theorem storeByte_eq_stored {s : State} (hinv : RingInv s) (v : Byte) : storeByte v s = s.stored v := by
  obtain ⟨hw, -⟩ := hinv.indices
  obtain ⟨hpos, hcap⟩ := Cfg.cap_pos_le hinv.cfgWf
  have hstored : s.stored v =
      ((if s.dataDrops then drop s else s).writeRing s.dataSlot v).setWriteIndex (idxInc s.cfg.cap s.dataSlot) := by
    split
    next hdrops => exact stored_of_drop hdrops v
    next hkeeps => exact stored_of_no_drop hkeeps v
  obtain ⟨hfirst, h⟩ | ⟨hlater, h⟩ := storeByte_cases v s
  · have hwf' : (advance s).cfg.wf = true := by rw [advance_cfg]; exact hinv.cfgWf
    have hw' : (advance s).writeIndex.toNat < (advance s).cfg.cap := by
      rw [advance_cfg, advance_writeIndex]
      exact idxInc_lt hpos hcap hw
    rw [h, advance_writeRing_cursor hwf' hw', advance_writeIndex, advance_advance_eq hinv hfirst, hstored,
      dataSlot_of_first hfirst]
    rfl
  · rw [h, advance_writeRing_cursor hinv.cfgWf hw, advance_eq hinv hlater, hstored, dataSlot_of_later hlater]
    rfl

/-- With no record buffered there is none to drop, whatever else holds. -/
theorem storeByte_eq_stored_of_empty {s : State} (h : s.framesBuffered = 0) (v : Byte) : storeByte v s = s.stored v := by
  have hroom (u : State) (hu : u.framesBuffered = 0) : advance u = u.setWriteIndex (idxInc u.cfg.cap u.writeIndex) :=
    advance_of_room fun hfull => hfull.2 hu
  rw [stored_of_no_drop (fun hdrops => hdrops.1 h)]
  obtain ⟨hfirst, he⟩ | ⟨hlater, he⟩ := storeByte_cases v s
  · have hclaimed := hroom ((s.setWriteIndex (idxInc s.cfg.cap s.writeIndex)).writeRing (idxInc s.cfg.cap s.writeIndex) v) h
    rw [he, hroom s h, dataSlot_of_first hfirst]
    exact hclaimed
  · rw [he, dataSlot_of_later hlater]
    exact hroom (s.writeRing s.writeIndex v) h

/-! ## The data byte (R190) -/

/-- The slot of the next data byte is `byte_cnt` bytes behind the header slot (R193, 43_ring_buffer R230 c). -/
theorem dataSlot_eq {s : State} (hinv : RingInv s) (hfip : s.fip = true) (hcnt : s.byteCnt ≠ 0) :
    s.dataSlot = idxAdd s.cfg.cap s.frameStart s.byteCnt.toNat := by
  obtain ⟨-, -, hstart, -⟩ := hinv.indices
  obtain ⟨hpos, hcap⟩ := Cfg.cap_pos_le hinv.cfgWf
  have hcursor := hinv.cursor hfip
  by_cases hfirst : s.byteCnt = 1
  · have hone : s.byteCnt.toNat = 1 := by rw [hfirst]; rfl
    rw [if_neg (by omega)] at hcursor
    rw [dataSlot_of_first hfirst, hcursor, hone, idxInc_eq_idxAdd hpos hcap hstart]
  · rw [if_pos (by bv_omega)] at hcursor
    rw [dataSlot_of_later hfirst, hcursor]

• • •

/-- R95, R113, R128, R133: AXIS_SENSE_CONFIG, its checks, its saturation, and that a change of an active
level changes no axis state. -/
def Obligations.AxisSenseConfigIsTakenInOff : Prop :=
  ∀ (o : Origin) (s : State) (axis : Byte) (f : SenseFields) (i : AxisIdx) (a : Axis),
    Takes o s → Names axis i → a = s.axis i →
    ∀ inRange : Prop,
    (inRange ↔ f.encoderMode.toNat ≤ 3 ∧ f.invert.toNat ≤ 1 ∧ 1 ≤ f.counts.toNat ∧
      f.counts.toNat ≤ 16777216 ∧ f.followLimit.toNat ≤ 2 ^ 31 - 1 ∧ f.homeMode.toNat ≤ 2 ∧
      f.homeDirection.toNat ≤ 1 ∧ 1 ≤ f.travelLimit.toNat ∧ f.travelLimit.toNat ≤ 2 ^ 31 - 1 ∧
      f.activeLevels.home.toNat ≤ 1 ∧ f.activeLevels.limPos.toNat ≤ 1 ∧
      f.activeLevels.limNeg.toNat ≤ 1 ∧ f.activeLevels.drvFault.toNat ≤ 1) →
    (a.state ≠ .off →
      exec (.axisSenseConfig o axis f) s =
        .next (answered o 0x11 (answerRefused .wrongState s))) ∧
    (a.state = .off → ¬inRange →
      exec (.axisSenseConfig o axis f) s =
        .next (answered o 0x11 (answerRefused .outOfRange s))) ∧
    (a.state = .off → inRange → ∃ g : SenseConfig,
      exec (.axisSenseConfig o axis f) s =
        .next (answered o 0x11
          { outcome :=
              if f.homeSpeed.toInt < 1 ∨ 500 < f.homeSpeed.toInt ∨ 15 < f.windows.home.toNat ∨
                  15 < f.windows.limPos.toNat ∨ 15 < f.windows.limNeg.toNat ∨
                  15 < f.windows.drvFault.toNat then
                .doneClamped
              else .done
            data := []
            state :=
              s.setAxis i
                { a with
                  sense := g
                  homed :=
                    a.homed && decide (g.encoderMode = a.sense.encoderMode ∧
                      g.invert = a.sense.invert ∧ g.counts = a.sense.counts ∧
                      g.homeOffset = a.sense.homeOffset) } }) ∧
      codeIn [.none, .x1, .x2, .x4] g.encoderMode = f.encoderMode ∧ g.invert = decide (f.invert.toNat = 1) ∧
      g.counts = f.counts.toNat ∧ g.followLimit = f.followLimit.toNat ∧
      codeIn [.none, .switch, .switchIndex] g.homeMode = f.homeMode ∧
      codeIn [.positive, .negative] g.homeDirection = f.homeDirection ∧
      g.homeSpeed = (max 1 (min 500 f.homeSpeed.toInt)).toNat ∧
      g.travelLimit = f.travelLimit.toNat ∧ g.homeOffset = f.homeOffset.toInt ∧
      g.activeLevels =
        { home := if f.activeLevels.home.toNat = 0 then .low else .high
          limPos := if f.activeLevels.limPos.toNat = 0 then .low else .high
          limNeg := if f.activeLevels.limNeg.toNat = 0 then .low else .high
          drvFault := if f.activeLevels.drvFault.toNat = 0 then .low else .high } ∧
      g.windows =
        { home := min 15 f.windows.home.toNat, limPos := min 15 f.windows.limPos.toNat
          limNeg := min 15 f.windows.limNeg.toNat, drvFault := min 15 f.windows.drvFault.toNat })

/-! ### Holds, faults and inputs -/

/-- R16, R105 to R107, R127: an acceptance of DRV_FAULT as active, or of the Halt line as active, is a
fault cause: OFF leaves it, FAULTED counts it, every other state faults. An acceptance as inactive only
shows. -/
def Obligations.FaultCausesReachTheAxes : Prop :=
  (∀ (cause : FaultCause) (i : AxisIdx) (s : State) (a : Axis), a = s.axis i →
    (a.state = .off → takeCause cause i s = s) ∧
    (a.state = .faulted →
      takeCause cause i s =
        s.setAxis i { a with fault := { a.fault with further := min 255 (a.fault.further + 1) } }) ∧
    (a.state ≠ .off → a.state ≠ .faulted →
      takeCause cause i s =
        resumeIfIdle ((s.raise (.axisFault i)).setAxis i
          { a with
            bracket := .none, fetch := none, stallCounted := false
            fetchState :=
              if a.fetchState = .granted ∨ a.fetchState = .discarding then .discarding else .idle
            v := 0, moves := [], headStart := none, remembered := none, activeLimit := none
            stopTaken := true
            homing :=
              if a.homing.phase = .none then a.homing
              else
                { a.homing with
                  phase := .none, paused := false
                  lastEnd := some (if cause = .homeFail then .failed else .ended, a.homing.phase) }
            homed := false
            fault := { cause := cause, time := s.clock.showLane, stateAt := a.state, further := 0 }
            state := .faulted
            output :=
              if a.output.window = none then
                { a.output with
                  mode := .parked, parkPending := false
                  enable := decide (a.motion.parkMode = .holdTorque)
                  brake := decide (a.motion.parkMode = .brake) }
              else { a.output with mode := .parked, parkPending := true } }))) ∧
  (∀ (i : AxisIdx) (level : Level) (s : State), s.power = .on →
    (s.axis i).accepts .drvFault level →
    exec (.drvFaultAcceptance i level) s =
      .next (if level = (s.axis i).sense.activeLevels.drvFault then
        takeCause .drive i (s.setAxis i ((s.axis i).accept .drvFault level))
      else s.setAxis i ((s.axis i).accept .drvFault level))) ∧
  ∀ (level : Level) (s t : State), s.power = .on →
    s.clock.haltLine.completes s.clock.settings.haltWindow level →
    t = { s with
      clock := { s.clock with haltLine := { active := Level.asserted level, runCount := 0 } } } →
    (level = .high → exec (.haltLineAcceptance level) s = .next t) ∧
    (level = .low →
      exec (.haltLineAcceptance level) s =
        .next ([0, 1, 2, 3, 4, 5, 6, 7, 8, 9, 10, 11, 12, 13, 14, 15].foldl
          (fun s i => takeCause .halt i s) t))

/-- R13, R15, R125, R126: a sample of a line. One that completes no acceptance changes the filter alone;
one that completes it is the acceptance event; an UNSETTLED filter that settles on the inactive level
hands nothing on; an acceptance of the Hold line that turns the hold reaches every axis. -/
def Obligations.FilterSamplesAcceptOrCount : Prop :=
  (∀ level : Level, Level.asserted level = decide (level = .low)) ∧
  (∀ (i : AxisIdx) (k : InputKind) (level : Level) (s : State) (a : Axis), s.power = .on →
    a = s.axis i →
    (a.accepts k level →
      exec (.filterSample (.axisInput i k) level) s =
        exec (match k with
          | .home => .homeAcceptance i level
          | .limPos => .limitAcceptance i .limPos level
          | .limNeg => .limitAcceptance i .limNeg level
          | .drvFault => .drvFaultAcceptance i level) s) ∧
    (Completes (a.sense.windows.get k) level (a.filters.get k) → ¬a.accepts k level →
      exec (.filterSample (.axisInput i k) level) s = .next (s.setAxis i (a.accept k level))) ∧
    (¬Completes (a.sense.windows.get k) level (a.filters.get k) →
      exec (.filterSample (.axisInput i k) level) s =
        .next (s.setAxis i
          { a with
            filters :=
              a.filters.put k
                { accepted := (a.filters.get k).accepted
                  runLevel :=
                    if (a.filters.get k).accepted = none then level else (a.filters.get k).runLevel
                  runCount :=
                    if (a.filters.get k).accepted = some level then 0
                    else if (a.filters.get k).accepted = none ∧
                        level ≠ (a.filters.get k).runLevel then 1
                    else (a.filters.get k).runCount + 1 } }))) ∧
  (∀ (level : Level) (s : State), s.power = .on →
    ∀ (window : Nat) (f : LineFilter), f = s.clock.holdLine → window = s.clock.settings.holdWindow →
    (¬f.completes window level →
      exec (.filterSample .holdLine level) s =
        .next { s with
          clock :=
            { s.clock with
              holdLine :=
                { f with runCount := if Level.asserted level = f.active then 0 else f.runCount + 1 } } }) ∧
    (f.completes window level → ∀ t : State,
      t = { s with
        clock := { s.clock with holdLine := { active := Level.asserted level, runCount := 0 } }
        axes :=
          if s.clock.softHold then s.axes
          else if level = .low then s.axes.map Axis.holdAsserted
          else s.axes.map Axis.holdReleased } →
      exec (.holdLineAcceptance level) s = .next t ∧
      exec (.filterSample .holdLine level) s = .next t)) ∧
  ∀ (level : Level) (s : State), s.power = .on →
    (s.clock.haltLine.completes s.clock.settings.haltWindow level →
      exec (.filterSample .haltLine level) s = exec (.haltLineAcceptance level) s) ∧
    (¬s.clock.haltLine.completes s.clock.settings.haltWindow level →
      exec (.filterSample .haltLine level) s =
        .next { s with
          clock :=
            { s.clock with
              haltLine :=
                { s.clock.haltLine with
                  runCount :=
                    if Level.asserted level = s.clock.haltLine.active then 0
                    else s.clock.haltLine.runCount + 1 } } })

• • •

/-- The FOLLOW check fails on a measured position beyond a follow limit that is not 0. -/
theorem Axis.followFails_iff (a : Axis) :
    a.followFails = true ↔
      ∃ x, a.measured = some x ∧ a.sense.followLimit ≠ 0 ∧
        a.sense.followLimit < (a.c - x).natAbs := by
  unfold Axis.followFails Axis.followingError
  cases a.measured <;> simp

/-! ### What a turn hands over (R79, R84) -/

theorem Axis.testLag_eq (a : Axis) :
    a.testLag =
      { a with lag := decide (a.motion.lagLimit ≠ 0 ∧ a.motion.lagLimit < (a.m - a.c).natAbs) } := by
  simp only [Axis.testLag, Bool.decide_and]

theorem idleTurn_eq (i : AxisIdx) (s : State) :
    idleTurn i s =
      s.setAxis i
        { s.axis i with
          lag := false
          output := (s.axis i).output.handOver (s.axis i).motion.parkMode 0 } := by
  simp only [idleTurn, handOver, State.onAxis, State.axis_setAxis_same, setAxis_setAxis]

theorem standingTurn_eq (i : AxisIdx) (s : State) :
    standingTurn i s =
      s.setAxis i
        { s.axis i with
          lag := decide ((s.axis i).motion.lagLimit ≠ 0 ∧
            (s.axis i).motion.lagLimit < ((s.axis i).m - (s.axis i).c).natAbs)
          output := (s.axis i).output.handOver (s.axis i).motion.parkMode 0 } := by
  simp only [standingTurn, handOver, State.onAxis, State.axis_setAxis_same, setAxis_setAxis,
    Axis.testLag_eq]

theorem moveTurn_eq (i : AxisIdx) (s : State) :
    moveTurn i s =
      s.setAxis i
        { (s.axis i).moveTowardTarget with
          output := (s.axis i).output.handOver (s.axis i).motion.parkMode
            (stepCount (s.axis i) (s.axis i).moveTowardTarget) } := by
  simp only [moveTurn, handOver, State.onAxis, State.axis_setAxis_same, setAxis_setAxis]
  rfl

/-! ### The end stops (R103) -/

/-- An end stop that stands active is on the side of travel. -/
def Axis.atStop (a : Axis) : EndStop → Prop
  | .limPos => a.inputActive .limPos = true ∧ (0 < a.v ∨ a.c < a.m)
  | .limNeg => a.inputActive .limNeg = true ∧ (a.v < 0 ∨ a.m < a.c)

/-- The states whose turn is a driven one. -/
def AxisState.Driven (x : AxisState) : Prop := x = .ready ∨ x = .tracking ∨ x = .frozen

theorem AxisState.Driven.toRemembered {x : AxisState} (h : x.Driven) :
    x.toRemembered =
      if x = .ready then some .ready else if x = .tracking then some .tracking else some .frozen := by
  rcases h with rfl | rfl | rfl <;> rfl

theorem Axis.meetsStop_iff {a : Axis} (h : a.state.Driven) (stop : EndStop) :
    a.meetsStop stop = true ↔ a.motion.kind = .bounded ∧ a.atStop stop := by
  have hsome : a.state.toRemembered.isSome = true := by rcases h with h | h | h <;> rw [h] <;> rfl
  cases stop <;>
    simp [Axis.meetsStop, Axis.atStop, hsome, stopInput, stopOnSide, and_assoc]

• • •

- _Your assignment_
Set down only the lines above that fall between the line holding "RingInv s) (v" and the line holding "(h : s.framesBuffered", inclusive, keeping each exact.

- _Result below_
theorem storeByte_eq_stored {s : State} (hinv : RingInv s) (v : Byte) : storeByte v s = s.stored v := by
  obtain ⟨hw, -⟩ := hinv.indices
  obtain ⟨hpos, hcap⟩ := Cfg.cap_pos_le hinv.cfgWf
  have hstored : s.stored v =
      ((if s.dataDrops then drop s else s).writeRing s.dataSlot v).setWriteIndex (idxInc s.cfg.cap s.dataSlot) := by
    split
    next hdrops => exact stored_of_drop hdrops v
    next hkeeps => exact stored_of_no_drop hkeeps v
  obtain ⟨hfirst, h⟩ | ⟨hlater, h⟩ := storeByte_cases v s
  · have hwf' : (advance s).cfg.wf = true := by rw [advance_cfg]; exact hinv.cfgWf
    have hw' : (advance s).writeIndex.toNat < (advance s).cfg.cap := by
      rw [advance_cfg, advance_writeIndex]
      exact idxInc_lt hpos hcap hw
    rw [h, advance_writeRing_cursor hwf' hw', advance_writeIndex, advance_advance_eq hinv hfirst, hstored,
      dataSlot_of_first hfirst]
    rfl
  · rw [h, advance_writeRing_cursor hinv.cfgWf hw, advance_eq hinv hlater, hstored, dataSlot_of_later hlater]
    rfl

/-- With no record buffered there is none to drop, whatever else holds. -/
theorem storeByte_eq_stored_of_empty {s : State} (h : s.framesBuffered = 0) (v : Byte) : storeByte v s = s.stored v := by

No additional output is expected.